## [Try it]
The required answer is each line in the entries below where "LaneNo" occurs.

## [Records for the task]
-- Opening Marker --

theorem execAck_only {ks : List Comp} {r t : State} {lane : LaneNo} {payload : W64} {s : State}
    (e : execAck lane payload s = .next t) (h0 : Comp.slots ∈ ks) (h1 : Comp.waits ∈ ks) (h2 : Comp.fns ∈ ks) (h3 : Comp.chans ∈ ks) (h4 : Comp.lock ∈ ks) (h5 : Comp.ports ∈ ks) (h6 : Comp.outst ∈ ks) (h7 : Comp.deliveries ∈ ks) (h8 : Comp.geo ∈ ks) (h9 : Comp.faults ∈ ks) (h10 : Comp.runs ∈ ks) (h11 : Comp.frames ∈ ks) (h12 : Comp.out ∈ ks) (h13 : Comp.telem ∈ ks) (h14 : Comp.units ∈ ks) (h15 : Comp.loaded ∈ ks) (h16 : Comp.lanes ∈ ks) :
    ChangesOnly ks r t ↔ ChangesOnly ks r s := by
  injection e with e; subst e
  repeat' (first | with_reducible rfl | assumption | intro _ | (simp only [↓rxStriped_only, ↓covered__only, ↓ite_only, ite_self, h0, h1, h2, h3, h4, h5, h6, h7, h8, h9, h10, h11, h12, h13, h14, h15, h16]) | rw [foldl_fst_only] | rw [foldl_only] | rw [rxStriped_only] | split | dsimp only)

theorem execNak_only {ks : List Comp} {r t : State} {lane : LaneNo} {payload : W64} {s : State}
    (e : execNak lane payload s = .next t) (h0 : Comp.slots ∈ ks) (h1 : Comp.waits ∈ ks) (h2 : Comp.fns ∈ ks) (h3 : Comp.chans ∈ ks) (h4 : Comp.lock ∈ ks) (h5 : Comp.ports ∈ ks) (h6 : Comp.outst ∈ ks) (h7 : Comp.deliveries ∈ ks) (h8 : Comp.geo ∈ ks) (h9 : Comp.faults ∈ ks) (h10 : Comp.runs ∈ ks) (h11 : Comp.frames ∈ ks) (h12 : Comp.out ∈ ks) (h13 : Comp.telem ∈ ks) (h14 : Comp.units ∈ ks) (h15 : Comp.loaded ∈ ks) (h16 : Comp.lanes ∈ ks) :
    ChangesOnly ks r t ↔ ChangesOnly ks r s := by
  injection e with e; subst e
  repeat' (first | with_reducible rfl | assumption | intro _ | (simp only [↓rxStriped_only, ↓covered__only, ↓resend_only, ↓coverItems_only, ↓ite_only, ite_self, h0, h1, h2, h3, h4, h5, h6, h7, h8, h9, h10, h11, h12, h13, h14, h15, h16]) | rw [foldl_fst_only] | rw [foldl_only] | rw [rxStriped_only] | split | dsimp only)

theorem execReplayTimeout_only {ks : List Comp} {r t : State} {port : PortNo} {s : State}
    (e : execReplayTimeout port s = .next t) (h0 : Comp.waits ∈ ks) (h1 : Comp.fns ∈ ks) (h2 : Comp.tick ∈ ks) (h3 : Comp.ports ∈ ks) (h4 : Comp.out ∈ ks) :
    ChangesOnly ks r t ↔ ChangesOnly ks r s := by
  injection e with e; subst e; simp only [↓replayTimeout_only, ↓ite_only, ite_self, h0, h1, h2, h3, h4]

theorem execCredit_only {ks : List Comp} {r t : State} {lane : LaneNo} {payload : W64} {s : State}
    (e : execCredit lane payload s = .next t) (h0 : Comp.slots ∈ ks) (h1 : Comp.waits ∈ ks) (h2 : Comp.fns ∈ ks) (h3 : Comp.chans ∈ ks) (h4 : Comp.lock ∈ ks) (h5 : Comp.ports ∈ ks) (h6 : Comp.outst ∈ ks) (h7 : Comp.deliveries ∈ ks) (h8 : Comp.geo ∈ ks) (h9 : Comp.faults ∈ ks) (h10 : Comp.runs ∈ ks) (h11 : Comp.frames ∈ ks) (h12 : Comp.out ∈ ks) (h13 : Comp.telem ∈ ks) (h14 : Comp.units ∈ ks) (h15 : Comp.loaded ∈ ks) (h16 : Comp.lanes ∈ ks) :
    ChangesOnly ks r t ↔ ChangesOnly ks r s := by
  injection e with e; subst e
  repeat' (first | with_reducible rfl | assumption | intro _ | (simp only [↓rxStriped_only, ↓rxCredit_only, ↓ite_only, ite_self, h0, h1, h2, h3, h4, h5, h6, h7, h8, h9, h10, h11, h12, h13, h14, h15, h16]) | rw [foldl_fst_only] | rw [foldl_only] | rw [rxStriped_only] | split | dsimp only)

-- Closing Marker --

## [Reply to the task]
theorem execAck_only {ks : List Comp} {r t : State} {lane : LaneNo} {payload : W64} {s : State}
theorem execNak_only {ks : List Comp} {r t : State} {lane : LaneNo} {payload : W64} {s : State}
theorem execCredit_only {ks : List Comp} {r t : State} {lane : LaneNo} {payload : W64} {s : State}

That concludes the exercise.